- _Task to carry out_:
Reproduce, please, only the lines from the first line below to the line containing "a write, in", inclusive.

- _Provided entries_:
_____

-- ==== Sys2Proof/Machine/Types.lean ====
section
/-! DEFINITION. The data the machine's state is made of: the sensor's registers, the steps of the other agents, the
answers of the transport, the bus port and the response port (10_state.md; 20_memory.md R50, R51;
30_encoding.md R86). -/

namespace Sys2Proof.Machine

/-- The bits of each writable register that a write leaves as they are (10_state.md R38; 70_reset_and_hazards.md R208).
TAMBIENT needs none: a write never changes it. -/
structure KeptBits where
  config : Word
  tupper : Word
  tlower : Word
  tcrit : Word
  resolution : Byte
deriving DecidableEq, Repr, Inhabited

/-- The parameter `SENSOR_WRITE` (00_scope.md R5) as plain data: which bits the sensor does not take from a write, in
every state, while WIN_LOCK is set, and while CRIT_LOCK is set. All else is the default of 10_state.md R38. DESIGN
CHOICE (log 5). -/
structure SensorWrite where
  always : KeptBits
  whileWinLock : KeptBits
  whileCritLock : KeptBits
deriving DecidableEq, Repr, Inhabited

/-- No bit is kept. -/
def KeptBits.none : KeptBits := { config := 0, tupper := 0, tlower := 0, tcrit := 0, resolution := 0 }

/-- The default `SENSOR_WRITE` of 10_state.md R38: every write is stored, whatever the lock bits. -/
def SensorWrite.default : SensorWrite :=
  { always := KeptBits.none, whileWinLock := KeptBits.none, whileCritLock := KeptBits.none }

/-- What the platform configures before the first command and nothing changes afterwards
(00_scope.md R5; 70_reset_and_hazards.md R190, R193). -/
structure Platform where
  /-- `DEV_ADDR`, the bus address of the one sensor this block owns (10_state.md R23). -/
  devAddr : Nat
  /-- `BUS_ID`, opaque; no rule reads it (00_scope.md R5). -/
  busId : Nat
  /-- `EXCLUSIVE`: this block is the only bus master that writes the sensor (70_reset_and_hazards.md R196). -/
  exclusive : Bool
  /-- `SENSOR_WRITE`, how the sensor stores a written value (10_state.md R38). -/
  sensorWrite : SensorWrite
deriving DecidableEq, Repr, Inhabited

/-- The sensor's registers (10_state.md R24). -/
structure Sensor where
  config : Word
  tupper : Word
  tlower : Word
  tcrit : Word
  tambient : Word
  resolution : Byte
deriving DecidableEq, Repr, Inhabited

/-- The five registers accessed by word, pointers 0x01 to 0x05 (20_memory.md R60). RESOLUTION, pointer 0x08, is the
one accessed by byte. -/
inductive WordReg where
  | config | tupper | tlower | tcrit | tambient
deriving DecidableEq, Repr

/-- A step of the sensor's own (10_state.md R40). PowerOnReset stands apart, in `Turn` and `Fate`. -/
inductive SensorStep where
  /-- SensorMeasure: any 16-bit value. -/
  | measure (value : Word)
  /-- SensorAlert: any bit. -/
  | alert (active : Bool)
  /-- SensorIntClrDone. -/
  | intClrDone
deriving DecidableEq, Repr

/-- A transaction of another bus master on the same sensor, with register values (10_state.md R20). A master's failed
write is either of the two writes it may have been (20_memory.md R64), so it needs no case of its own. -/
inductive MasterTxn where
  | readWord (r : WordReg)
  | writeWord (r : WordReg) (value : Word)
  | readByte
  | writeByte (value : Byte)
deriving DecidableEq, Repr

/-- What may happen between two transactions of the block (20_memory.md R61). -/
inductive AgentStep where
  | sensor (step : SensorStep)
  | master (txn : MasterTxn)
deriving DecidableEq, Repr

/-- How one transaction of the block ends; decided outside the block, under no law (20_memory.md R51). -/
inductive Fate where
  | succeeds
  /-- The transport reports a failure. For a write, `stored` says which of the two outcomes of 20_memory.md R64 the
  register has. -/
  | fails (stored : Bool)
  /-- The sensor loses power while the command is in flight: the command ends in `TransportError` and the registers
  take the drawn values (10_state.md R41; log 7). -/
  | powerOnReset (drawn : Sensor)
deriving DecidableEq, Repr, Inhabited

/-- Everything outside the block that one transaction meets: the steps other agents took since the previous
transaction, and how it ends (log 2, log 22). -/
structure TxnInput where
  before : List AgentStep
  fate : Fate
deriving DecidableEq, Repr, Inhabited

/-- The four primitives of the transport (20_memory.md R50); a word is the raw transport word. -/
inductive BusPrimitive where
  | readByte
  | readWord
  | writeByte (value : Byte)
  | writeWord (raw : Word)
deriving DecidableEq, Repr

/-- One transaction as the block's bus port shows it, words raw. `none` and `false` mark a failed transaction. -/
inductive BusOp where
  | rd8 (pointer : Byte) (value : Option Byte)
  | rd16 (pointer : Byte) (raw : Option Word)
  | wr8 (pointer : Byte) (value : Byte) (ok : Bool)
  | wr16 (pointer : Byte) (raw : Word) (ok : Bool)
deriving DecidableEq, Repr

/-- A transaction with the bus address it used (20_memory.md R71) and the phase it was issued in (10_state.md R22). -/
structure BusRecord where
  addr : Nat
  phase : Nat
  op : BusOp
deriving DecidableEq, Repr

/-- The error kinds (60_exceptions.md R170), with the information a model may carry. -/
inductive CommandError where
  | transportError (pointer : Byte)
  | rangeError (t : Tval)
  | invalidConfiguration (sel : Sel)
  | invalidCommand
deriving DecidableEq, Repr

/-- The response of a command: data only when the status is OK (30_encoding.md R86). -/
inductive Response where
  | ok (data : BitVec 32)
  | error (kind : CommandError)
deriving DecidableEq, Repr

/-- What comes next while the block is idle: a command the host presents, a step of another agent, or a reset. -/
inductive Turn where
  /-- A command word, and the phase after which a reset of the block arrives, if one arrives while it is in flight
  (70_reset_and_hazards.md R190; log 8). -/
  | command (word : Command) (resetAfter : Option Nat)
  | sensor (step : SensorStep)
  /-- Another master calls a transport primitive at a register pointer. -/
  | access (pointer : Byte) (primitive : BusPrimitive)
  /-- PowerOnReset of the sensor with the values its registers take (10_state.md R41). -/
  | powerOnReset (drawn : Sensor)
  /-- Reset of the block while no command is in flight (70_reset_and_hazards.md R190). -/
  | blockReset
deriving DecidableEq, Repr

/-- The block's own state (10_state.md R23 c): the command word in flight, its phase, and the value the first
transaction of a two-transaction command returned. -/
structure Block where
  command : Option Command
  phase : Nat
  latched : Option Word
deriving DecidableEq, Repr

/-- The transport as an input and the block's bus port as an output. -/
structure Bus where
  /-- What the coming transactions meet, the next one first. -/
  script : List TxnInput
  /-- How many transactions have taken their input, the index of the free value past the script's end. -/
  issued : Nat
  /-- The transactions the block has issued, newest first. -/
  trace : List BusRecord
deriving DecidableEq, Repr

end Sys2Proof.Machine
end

_____

- _Written answer_:
-- ==== Sys2Proof/Machine/Types.lean ====
section
/-! DEFINITION. The data the machine's state is made of: the sensor's registers, the steps of the other agents, the
answers of the transport, the bus port and the response port (10_state.md; 20_memory.md R50, R51;
30_encoding.md R86). -/

namespace Sys2Proof.Machine

/-- The bits of each writable register that a write leaves as they are (10_state.md R38; 70_reset_and_hazards.md R208).
TAMBIENT needs none: a write never changes it. -/
structure KeptBits where
  config : Word
  tupper : Word
  tlower : Word
  tcrit : Word
  resolution : Byte
deriving DecidableEq, Repr, Inhabited

/-- The parameter `SENSOR_WRITE` (00_scope.md R5) as plain data: which bits the sensor does not take from a write, in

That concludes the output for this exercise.